[Stored data entries]
□ □ □ □ □

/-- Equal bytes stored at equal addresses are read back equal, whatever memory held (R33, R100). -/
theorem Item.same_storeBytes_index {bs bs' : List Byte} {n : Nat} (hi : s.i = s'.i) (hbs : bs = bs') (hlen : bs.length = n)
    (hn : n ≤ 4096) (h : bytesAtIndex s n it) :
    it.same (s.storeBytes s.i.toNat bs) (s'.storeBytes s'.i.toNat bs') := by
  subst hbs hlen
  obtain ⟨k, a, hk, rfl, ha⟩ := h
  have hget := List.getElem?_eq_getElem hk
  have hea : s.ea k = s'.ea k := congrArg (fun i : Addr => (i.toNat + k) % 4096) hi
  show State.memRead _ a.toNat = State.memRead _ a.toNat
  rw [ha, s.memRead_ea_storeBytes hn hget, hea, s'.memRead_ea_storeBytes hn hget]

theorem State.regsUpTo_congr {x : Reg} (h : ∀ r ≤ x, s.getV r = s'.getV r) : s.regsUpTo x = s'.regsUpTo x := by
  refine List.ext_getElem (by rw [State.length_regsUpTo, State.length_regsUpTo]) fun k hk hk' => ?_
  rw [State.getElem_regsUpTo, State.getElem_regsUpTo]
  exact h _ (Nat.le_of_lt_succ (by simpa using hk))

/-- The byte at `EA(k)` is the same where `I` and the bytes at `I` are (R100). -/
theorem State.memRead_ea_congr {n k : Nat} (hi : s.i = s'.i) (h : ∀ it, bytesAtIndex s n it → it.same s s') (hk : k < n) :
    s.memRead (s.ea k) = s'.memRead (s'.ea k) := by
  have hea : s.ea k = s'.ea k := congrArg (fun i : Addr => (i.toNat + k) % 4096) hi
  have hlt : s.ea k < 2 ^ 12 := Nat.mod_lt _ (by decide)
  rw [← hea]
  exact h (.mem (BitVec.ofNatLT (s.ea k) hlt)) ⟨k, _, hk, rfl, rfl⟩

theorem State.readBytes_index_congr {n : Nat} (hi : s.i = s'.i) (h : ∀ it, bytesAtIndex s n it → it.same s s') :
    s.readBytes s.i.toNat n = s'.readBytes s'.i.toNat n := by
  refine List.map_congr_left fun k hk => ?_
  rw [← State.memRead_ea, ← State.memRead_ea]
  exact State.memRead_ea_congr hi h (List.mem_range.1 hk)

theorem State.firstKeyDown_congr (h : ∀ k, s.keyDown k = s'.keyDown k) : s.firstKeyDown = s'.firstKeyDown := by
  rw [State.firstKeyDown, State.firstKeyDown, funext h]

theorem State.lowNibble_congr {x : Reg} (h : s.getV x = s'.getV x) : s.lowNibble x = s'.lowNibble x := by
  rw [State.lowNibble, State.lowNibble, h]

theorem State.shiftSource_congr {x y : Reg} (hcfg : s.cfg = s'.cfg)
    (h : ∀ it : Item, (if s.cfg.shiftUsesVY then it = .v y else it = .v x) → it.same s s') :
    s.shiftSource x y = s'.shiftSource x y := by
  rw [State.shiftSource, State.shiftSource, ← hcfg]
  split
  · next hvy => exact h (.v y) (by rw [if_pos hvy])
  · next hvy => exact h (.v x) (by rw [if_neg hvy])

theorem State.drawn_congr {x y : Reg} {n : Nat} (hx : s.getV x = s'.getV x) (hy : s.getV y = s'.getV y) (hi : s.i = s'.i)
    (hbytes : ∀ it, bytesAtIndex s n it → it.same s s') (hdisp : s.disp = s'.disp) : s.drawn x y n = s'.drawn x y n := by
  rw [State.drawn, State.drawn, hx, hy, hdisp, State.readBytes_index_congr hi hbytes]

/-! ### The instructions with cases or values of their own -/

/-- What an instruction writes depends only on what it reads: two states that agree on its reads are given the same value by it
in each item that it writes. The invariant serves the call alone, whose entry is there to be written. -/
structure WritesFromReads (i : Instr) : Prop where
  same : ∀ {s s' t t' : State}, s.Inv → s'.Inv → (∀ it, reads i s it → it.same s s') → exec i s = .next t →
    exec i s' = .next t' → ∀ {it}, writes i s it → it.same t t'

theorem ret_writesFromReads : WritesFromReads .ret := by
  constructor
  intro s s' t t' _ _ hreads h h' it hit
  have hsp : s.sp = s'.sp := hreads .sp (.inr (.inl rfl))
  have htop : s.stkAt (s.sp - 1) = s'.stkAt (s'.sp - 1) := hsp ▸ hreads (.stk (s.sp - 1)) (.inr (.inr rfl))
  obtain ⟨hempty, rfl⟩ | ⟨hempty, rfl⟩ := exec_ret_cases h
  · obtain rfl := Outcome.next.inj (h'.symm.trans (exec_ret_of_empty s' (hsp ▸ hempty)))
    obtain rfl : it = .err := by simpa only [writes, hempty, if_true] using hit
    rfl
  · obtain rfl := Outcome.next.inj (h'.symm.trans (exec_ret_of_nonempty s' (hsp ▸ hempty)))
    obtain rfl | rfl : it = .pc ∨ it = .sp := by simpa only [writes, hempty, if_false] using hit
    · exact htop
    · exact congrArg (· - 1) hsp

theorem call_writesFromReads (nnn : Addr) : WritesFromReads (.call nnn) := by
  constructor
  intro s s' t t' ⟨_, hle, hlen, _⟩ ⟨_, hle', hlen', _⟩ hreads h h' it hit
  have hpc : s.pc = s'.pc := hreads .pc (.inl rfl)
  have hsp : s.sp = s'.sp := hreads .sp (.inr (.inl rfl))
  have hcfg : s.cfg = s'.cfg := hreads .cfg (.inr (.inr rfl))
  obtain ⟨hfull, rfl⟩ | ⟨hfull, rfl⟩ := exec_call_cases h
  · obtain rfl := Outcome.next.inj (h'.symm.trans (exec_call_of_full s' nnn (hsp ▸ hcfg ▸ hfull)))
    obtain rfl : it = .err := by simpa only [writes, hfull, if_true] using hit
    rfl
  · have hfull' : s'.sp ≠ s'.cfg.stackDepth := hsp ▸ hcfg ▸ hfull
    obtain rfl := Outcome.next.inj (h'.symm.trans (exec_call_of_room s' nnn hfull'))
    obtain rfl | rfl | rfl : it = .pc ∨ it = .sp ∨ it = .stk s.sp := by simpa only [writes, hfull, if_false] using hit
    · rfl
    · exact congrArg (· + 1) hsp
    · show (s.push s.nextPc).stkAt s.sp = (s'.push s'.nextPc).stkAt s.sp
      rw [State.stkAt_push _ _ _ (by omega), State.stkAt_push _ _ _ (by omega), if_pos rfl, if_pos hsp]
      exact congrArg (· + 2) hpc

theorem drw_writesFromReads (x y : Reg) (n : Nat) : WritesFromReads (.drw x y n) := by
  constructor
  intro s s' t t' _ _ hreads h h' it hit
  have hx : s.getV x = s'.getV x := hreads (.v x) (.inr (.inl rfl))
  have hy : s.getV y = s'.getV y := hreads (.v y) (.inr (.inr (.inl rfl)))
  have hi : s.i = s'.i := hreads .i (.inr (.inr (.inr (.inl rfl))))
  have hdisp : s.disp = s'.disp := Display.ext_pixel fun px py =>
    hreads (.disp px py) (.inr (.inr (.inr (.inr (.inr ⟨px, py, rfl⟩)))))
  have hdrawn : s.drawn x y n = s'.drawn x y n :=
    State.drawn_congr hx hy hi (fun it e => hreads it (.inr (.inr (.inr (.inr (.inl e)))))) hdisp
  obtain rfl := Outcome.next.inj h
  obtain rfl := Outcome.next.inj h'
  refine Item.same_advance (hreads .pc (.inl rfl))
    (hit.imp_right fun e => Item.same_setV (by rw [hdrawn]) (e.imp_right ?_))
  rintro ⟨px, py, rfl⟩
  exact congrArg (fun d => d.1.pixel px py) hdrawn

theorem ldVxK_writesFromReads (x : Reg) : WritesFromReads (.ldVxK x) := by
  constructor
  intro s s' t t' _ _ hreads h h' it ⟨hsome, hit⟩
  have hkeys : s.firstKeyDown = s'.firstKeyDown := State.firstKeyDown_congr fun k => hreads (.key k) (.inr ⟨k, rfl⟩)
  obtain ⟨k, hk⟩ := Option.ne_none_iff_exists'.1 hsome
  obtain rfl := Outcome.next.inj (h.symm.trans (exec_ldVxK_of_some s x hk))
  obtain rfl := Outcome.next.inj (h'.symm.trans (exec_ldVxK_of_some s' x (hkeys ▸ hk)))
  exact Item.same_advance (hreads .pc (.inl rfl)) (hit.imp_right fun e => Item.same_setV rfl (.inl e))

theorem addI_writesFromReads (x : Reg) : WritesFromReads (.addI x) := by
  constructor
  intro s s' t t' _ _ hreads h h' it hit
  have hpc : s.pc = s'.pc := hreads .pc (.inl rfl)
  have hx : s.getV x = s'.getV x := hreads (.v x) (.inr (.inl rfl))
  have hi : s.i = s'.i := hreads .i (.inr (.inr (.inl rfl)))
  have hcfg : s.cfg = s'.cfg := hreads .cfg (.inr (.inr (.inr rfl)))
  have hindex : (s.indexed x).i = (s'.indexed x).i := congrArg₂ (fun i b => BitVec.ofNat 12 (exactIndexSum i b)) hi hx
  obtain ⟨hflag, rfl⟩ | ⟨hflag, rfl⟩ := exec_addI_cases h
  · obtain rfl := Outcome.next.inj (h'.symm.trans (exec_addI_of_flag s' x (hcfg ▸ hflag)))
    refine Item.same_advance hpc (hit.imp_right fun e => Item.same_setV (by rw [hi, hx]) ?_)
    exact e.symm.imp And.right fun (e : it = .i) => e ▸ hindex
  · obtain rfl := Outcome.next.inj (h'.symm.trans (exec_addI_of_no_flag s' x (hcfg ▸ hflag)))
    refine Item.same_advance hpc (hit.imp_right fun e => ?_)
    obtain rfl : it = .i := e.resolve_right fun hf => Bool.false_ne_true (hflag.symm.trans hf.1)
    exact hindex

□ □ □ □ □

#### Required work:
Write out exactly the lines above between the line with "exact h (.mem" and the line with "rw [← State.memRead_ea, ← State.memRead_ea]", inclusive, and nothing beyond them.

#### Output for this exercise:
  exact h (.mem (BitVec.ofNatLT (s.ea k) hlt)) ⟨k, _, hk, rfl, rfl⟩

theorem State.readBytes_index_congr {n : Nat} (hi : s.i = s'.i) (h : ∀ it, bytesAtIndex s n it → it.same s s') :
    s.readBytes s.i.toNat n = s'.readBytes s'.i.toNat n := by
  refine List.map_congr_left fun k hk => ?_
  rw [← State.memRead_ea, ← State.memRead_ea]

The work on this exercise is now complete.